States are getting new flexibility in waivers to the Affordable Care Act, including being able to target ACA subsidies for individuals who want to buy short-term, limited duration plans, Centers for Medicare and Medicaid Services Administrator Seema Verma said today.

What is not flexible is protecting access to coverage to those with pre-existing conditions.

Verma gave no specifics on the types of waivers that will be considered, but said the agency was preparing to release a series of waiver concepts. More specifics are expected to be released in the coming weeks.

The policy goes into effect today but is expected to impact states next year, for the 2020 plan year.

IMPACT

The effect of the waivers will likely not be known until next year.

But the allowance of short-term insurance as an ACA alternative could have a more immediate effect as consumers choose plans during open enrollment starting November 1.

The Trump Administration this year extended the length of short-term plans from three months to one year, with an extension allowed for up to three years. Because these plans would not be obligated to cover the essential benefits mandated under the ACA, premiums are expected to be lower.

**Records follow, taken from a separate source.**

/-! ## The states are finitely many -/

theorem finite_bitVec (w : Nat) : Finite (BitVec w) :=
  .of_injective BitVec.toFin fun _ _ => BitVec.eq_of_toFin_eq

theorem finite_vector (α : Type) [Finite α] (n : Nat) : Finite (Vector α n) :=
  .of_surjective Vector.ofFn fun v => ⟨fun i => v[i], by simp⟩

theorem finite_reservedSize : Finite ReservedSize :=
  .of_surjective (fun b : Bool => if b then .word else .double) fun
    | .word => ⟨true, rfl⟩
    | .double => ⟨false, rfl⟩

theorem finite_reservation (w : Nat) : Finite (Reservation w) := by
  have := finite_bitVec w
  have := finite_reservedSize
  exact .of_surjective (fun p : BitVec w × ReservedSize => ⟨p.1, p.2⟩) fun r => ⟨(r.addr, r.size), rfl⟩

/-- A memory in canonical form that lists only addresses below `2^w`. -/
def Memory.Within (m : Memory) (w : Nat) : Prop := m.wf ∧ ∀ c ∈ m.cells, c.1 < 2 ^ w

/-- Such a memory reads above its address space as an unset byte does. -/
theorem Memory.Within.read_of_le {m : Memory} {w a : Nat} (within : m.Within w) (above : 2 ^ w ≤ a) :
    m.read a = Config.unsetByte := by
  obtain ⟨hm, below⟩ := within
  by_contra set
  have listed : (a, m.read a) ∈ m.cells := (mem_cells_iff_read hm _).mpr ⟨rfl, set⟩
  exact Nat.not_lt.mpr above (below _ listed)

/-- Such memories are finitely many: each is decided by its bytes below `2^w` (O28). -/
theorem finite_memory_within (w : Nat) : {m : Memory | m.Within w}.Finite := by
  have := finite_bitVec 8
  refine Set.Finite.of_injOn (f := fun m (a : Fin (2 ^ w)) => m.read a) (Set.mapsTo_univ _ _) ?_ Set.finite_univ
  intro m hm m' hm' alike
  refine canonicalMemoryIsUnique m m' hm.1 hm'.1 fun a => ?_
  by_cases below : a < 2 ^ w
  · exact congrFun alike ⟨a, below⟩
  · rw [hm.read_of_le (Nat.not_lt.mp below), hm'.read_of_le (Nat.not_lt.mp below)]

/-- The states that a handler can be given are finitely many. -/
theorem finite_envView_within (w : Nat) : {v : EnvView w | v.mem.Within w}.Finite := by
  have := finite_bitVec w
  have := finite_vector (BitVec w) 31
  have := finite_reservation w
  refine (((Set.finite_univ (α := Vector (BitVec w) 31 × BitVec w × Option (Reservation w))).prod
    (finite_memory_within w)).image fun p => (⟨p.1.1, p.1.2.1, p.2, p.1.2.2⟩ : EnvView w)).subset ?_
  exact fun v within => ⟨((v.regs, v.pc, v.reservation), v.mem), ⟨trivial, within⟩, rfl⟩

/-- Settles O55: a table with a row of each kind for each of those states. -/
theorem everyHandlerIsATable : Obligations.EveryHandlerIsATable := by
  intro x f
  have finite := finite_envView_within x.width
  refine ⟨tableOf f finite.toFinset.toList, fun k v hm below => handlerAnswer_tableOf f ?_ k⟩
  exact Finset.mem_toList.mpr (finite.mem_toFinset.mpr ⟨hm, below⟩)

end Sys2Proof.Machine
end

section
/-! The word placed for the next fetch (R70, R343, assumption 17): it can be fetched, and what is fetched is that word. -/

namespace Sys2Proof.Machine

variable {w : Nat} {h : Hart w}

/-- The cells that are placed are those that a store of the word at `pc` writes (R50). -/
theorem zip_span_bytesOfWord (a : BitVec w) (v : InstWord) :
    (span a 4).zip (bytesOfWord v) = cellsOf a 4 v := rfl

/-- A value that was written is read back (R50, R52). -/
theorem readValue_writeValue (hm : h.mem.wf) (a : BitVec w) {n : Nat} (hn : n ≤ 2 ^ w) (v : BitVec (8 * n)) :
    (h.writeValue a n v).readValue a n = v :=
  eq_of_bytes_eq fun k hk => by rw [readValue_byte a hk, read_writeValue hm a hn v hk]

theorem placeWord_readValue (hm : h.mem.wf) (space : 4 ≤ 2 ^ w) (v : InstWord) :
    (h.placeWord v).readValue h.pc 4 = v :=
  readValue_writeValue hm h.pc space v

/-- The bytes of an aligned word do not wrap. -/
theorem byteAddr_of_aligned {a : BitVec w} (divides : 4 ∣ 2 ^ w) (aligned : a.toNat % 4 = 0) {k : Nat} (hk : k < 4) :
    byteAddr a k = a.toNat + k := by
  have := a.isLt
  exact Nat.mod_eq_of_lt (by omega)

/-- The placed word may be fetched: it could be before, or the map has a region for it now (assumption 25). -/
theorem placeWord_permitted (divides : 4 ∣ 2 ^ w) (aligned : h.pc.toNat % 4 = 0) (v : InstWord) :
    Permitted (h.placeWord v) .fetch h.pc 4 := by
  by_cases fetchable : h.allowsAll .fetch h.pc 4 = true
  · exact ((allowsAll_iff ..).mp fetchable).of_platform_eq (if_pos fetchable)
  · intro j hj
    rw [byteAddr_of_aligned divides aligned hj]
    simp [Hart.placeWord, fetchable, Platform.backed, Platform.perm, Region.covers, Perm.grants, hj]

/-- No byte of the placed word counts as stored. -/
theorem placeWord_unwritten (h : Hart w) (v : InstWord) {k : Nat} (hk : k < 4) :
    byteAddr h.pc k ∉ (h.placeWord v).written := by
  intro stored
  have outside : byteAddr h.pc k ∉ span h.pc 4 := of_decide_eq_true (List.mem_filter.mp stored).2
  exact outside (mem_span.mpr ⟨k, hk, rfl⟩)

/-- The next fetch answers the placed word (R70). -/
theorem placeWord_fetch {x : XLen} {h : Hart x.width} (hm : h.mem.wf) (aligned : h.pc.toNat % 4 = 0) (v : InstWord) :
    (h.placeWord v).fetch = .ok v := by
  have divides : 4 ∣ 2 ^ x.width := by cases x <;> decide
  have permitted := placeWord_permitted divides aligned v
  rw [fetch_eq_ok (h := h.placeWord v) aligned permitted fun k hk => placeWord_unwritten h v hk, ← readValue_four]
  exact congrArg _ (placeWord_readValue hm (Nat.le_of_dvd (Nat.two_pow_pos _) divides) v)

/-- Settles O11: the fetch answers the placed word, which decodes to the instruction that it encodes (O15). -/
theorem placedWordIsExecuted : Obligations.PlacedWordIsExecuted := by
  rintro ⟨x, h⟩ i running aligned hm wf
  have word : BitVec.ofNat 32 ((encode i).toNat % 2 ^ 32) = encode i := by
    rw [Nat.mod_eq_of_lt (encode i).isLt, BitVec.ofNat_toNat, BitVec.setWidth_eq]
  have fetched : (h.placeWord (BitVec.ofNat 32 ((encode i).toNat % 2 ^ 32))).fetch = .ok (encode i) := by
    rw [word]
    exact placeWord_fetch hm aligned _
  exact step_eq_exec ⟨running, _, fetched, decodeOfEncode x i wf⟩

end Sys2Proof.Machine
end
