-- ==== Sys2Proof/Word.lean ====
section
/-! DEFINITION. The words of the machine: bytes and the 16- and 32-bit fields of frames and of the
configuration image (10_formats.md). Everything else the manual counts is a Nat. -/

namespace Sys2Proof

/-- One byte of a frame or of the configuration image (10_formats.md). -/
abbrev Byte := BitVec 8

/-- A two-byte field, and the register of the check sequence (R170). -/
abbrev Word16 := BitVec 16

/-- A four-byte field: the epoch (R101, R171). -/
abbrev Word32 := BitVec 32

/-- A length of time, or a moment, in microseconds (log 1). -/
abbrev Micros := Nat

end Sys2Proof
end

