-- ==== Sys2Proof/Machine/Operands.lean ====
section
/-! DEFINITION. The byte layouts of 10_formats.md: the codes, the payload of every frame the node sends
or receives, the frame envelope with its check sequence (R170), the receiver's validity checks (R160)
and the reading of payload fields (R171). -/

namespace Sys2Proof.Machine

/-! ## Fields of more than one byte: most significant byte first (R171, R172) -/

/-- The two bytes of a 16-bit field. -/
def bytes16 (w : Word16) : List Byte := [w.extractLsb' 8 8, w.extractLsb' 0 8]

/-- The four bytes of a 32-bit field. -/
def bytes32 (w : Word32) : List Byte :=
  [w.extractLsb' 24 8, w.extractLsb' 16 8, w.extractLsb' 8 8, w.extractLsb' 0 8]

/-- The 16-bit field of two bytes. -/
def word16 (hi lo : Byte) : Word16 := hi ++ lo

/-- The 32-bit field of four bytes. -/
def word32 (a b c d : Byte) : Word32 := a ++ b ++ c ++ d

/-- A count as a byte. -/
def byte (n : Nat) : Byte := BitVec.ofNat 8 n

/-! ## Code tables (10.3) -/

/-- Table 10-4. -/
def StateCode.toNat : StateCode → Nat
  | .offline => 0
  | .awake => 1
  | .waiting => 2
  | .coast => 3
  | .rest => 4
  | .pending => 5
  | .starting => 6
  | .tripped => 7
  | .locked => 8
  | .bypass => 9

/-- Table 10-4, read back; a code from 10 to 15 is no channel state (R171). -/
def StateCode.ofNat? : Nat → Option StateCode
  | 0 => some .offline
  | 1 => some .awake
  | 2 => some .waiting
  | 3 => some .coast
  | 4 => some .rest
  | 5 => some .pending
  | 6 => some .starting
  | 7 => some .tripped
  | 8 => some .locked
  | 9 => some .bypass
  | _ => none

/-- The state a STATE frame reports for a channel (R1, table 10-4). -/
def ChState.code : ChState → StateCode
  | .offline => .offline
  | .awake => .awake
  | .waiting => .waiting
  | .coast => .coast
  | .rest => .rest
  | .pending _ => .pending
  | .starting _ => .starting
  | .tripped _ => .tripped
  | .locked _ => .locked
  | .bypass => .bypass

/-- Table 10-5. LOADING and SILENT have no code: the node sends no frame in them. -/
def Mode.code : Mode → Nat
  | .loading => 0
  | .unconfigured => 1
  | .listening => 2
  | .operating => 3
  | .isolated => 4
  | .silent => 0

/-- The start causes of a STATE frame (R171). -/
def startCauseCode : StartCause → Nat
  | .power => 1
  | .line => 2
  | .dip => 3

/-- The phase codes (R171). -/
def Phase.code : Phase → Nat
  | .day => 0
  | .evening => 1
  | .night => 2
  | .morning => 3

/-- The phase codes, read back (R104, R105). -/
def Phase.ofNat? : Nat → Option Phase
  | 0 => some .day
  | 1 => some .evening
  | 2 => some .night
  | 3 => some .morning
  | _ => none

/-- The load kinds of table 10-6. -/
def Kind.ofNat? : Nat → Option Kind
  | 0 => some .none
  | 1 => some .press
  | 2 => some .hydraulic
  | 3 => some .air
  | 4 => some .fan
  | 5 => some .conveyor
  | 6 => some .aux
  | _ => none

/-- The fault causes of table 10-6, as trip causes. -/
def TripCause.code : TripCause → Nat
  | .feedbackCloseFail => 1
  | .dropout => 2

/-- The fault causes of table 10-6, as lock causes. -/
def LockCause.code : LockCause → Nat
  | .feedbackCloseFail => 1
  | .dropout => 2
  | .repeatedTrip => 3
  | .welded => 4
  | .forced => 5

/-- The reject reasons of table 10-6. -/
def RejectReason.code : RejectReason → Nat
  | .noImage => 1
  | .check => 2
  | .version => 3
  | .length => 4
  | .range => 5
  | .weight => 6
  | .reference => 7
  | .duplicate => 8
  | .peerLimit => 9
  | .holdLimit => 10
  | .address => 11

/-- Table 10-7. -/
def ReplyCode.code : ReplyCode → Nat
  | .accepted => 0
  | .deferred => 1
  | .refusedLevel => 2
  | .refusedMode => 3
  | .refusedHeld => 4
  | .refusedInUse => 5
  | .refusedLocked => 6
  | .refusedState => 7
  | .listFull => 8
  | .noSuch => 9
  | .refusedForm => 10

/-- A channel byte that names ALL, or none (R171). -/
def channelAll : Byte := 0xFF

/-- The channel byte of a hold's target (R171). -/
def targetByte : Target → Byte
  | .channel ch => byte ch.toNat
  | .all => channelAll

/-! ## Table 10-3: frame kinds -/

/-- Table 10-3: the payload length of each of the thirteen kinds. -/
def payloadLength? : Nat → Option Nat
  | 0x01 => some 14
  | 0x02 => some 4
  | 0x03 => some 1
  | 0x04 => some 1
  | 0x05 => some 10
  | 0x06 => some 6
  | 0x07 => some 2
  | 0x08 => some 2
  | 0x09 => some 5
  | 0x0A => some 3
  | 0x0B => some 2
  | 0x0C => some 4
  | 0x0D => some 4
  | _ => none

/-- Kind codes of table 10-3. -/
def kindState : Byte := 0x01
def kindClaim : Byte := 0x02
def kindWithdraw : Byte := 0x03
def kindRelease : Byte := 0x04
def kindCall : Byte := 0x05
def kindPhase : Byte := 0x06
def kindWake : Byte := 0x07
def kindShed : Byte := 0x08
def kindHold : Byte := 0x09
def kindUnhold : Byte := 0x0A
def kindUnlock : Byte := 0x0B
def kindReply : Byte := 0x0C
def kindNotice : Byte := 0x0D

/-! ## Payloads of the frames the node sends (R171) -/

/-- A channel report byte: the state code in bits 0 to 3, feedback closed in bit 4, held in bit 5. -/
def ChannelReport.toByte (r : ChannelReport) : Byte :=
  byte (r.state.toNat + (if r.closed then 16 else 0) + (if r.held then 32 else 0))

/-- The payload of a STATE frame. -/
def StateReport.payload (r : StateReport) : List Byte :=
  [byte r.mode.code, byte (startCauseCode r.cause), byte r.phase.code] ++ bytes32 r.epoch ++ [byte r.source] ++
    (r.channels.map ChannelReport.toByte).toList

/-- The two bytes of a reference. -/
def Ref.bytes (r : Ref) : List Byte := [byte r.station, byte r.channel]

/-- The target slots of a CALL frame, unused ones zero. -/
def callSlots (targets : List Ref) : List Byte :=
  ((targets.flatMap Ref.bytes) ++ List.replicate 8 0).take 8

/-- The code, channel byte and detail bytes of a NOTICE (tables 10-8 and 10-9). -/
def Notice.payload : Notice → List Byte
  | .started cause => [channelAll, 1, byte (startCauseCode cause), 0]
  | .imageRejected record reason => [channelAll, 2, byte record, byte reason.code]
  | .tripped ch cause => [byte ch.toNat, 3, byte cause.code, 0]
  | .locked ch cause => [byte ch.toNat, 4, byte cause.code, 0]
  | .providerLost ch p => [byte ch.toNat, 5, byte p.station, byte p.channel]
  | .callUnanswered ch p => [byte ch.toNat, 6, byte p.station, byte p.channel]
  | .peerAbsent station => [channelAll, 7, byte station, 0]
  | .holdExpired target tag => [targetByte target, 8, targetByte target, byte tag]
  | .claimOverflow => [channelAll, 9, 0, 0]
  | .isolated => [channelAll, 10, 0, 0]
  | .rejoined => [channelAll, 11, 0, 0]

/-- The kind code of a frame the node sends. -/
def Body.kind : Body → Byte
  | .state _ => kindState
  | .claim _ _ _ _ => kindClaim
  | .withdraw _ => kindWithdraw
  | .release _ => kindRelease
  | .call _ _ => kindCall
  | .reply _ _ _ _ => kindReply
  | .notice _ => kindNotice

/-- The payload of a frame the node sends. -/
def Body.payload : Body → List Byte
  | .state r => r.payload
  | .claim number ch weight rank => [byte number, byte ch.toNat, byte weight, byte rank]
  | .withdraw number => [byte number]
  | .release number => [byte number]
  | .call caller targets => [byte caller.toNat, byte targets.length] ++ callSlots targets
  | .reply kind channel tag code => [kind, channel, tag, byte code.code]
  | .notice n => n.payload

/-! ## Payloads of the frames the node receives (R171) -/

/-- The payload of a received STATE frame. -/
def statePayloadBytes (p : StatePayload) : List Byte :=
  [p.mode, p.cause, p.phase] ++ bytes32 p.epoch ++ [p.source] ++ p.reports.toList

/-- The payload of a received CALL frame. -/
def callPayloadBytes (p : CallPayload) : List Byte :=
  [p.caller, p.count, p.slot1.station, p.slot1.channel, p.slot2.station, p.slot2.channel,
    p.slot3.station, p.slot3.channel, p.slot4.station, p.slot4.channel]

/-- The targets of a CALL: the first `count` slots in order; none when the count is 0 or above 4
(R171). -/
def callTargets (p : CallPayload) : List Ref :=
  let slots := [p.slot1, p.slot2, p.slot3, p.slot4].map fun s =>
    (⟨s.station.toNat, s.channel.toNat⟩ : Ref)
  if p.count.toNat ≤ 4 then slots.take p.count.toNat else []

/-- The state a channel report byte carries, `none` for UNKNOWN (R53, R171). -/
def reportState (b : Byte) : Option StateCode := StateCode.ofNat? (b.extractLsb' 0 4).toNat

/-- The feedback flag a channel report byte carries. -/
def reportClosed (b : Byte) : Bool := b.getLsbD 4

/-- The held flag a channel report byte carries. -/
def reportHeld (b : Byte) : Bool := b.getLsbD 5

/-- The channel or ALL that a channel byte names; `none` for a channel the node does not have
(R171). -/
def targetOfByte? (b : Byte) : Option Target :=
  if b = channelAll then some .all else (Ch.ofNat? b.toNat).map .channel

/-! ## The check sequence (R170) -/

/-- One data bit: the register shifts toward its most significant end, and is combined with 1021h when
the bit shifted out differs from the data bit. -/
def checkBit (r : Word16) (bit : Bool) : Word16 :=
  if r.msb = bit then r <<< 1 else (r <<< 1) ^^^ 0x1021

/-- One byte, most significant bit first. -/
def checkByte (r : Word16) (b : Byte) : Word16 :=
  [7, 6, 5, 4, 3, 2, 1, 0].foldl (fun r i => checkBit r (b.getLsbD i)) r

/-- The check sequence of the fields before it. -/
def checkSequence (bytes : List Byte) : Word16 := bytes.foldl checkByte 0xFFFF

/-! ## The frame envelope (10.1) -/

/-- The bytes of a frame on the line: opening field, kind, target, length, payload, check sequence. -/
def lineBytes (sender kind target : Byte) (payload : List Byte) : List Byte :=
  let fields := [sender, kind, target, byte payload.length] ++ payload
  fields ++ bytes16 (checkSequence fields)

/-- The bytes on the line of a frame that this station sends (R151). -/
def Frame.wire (station : Nat) (f : Frame) : List Byte :=
  lineBytes (byte station) f.body.kind f.target f.body.payload

/-- A valid frame's fields. -/
structure RawFrame where
  sender : Byte
  kind : Byte
  target : Byte
  payload : List Byte
  deriving DecidableEq, Repr

/-- The payload length is the one table 10-3 gives for the kind, where the kind is one of the thirteen
(R160). -/
def lengthMatches (kind : Byte) (n : Nat) : Bool :=
  match payloadLength? kind.toNat with
  | some k => k == n
  | none => true

/-- A station number that can send (R151, R160). -/
def isStation (b : Byte) : Bool := decide (1 ≤ b.toNat ∧ b.toNat ≤ 63)

/-- The receiver's judgement of what it took from the line: the fields of a valid frame, or `none`
(R160). -/
def receive : List Byte → Option RawFrame
  | sender :: kind :: target :: len :: rest =>
    let payload := rest.take len.toNat
    let check := bytes16 (checkSequence ([sender, kind, target, len] ++ payload))
    if isStation sender ∧ len.toNat ≤ 40 ∧ rest.length = len.toNat + 2 ∧
        lengthMatches kind len.toNat ∧ rest.drop len.toNat = check then
      some ⟨sender, kind, target, payload⟩
    else none
  | _ => none

end Sys2Proof.Machine
end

Opponents have said this would cause an exodus of healthy consumers from the traditional ACA market and rising prices for those left behind.

THE TREND

CMS has been taking credit for stabilizing the ACA market and lowering premiums through the use of waivers and by easing regulations.

For instance, reinsurance waivers have helped reduce premium costs, CMS said. To date, CMS has approved eight state waivers, and all but one have been a reinsurance waiver for states to develop high-risk pools to help pay the cost of high claims.

The reason for the lack of other approved waivers is due to the previous Administration limiting the types of state waiver proposals that the government would approve, CMS said.

The new Section 1332 waivers, called state relief and empowerment waivers, will allow states to “get out from under onerous rules of Obamacare,” Verma said.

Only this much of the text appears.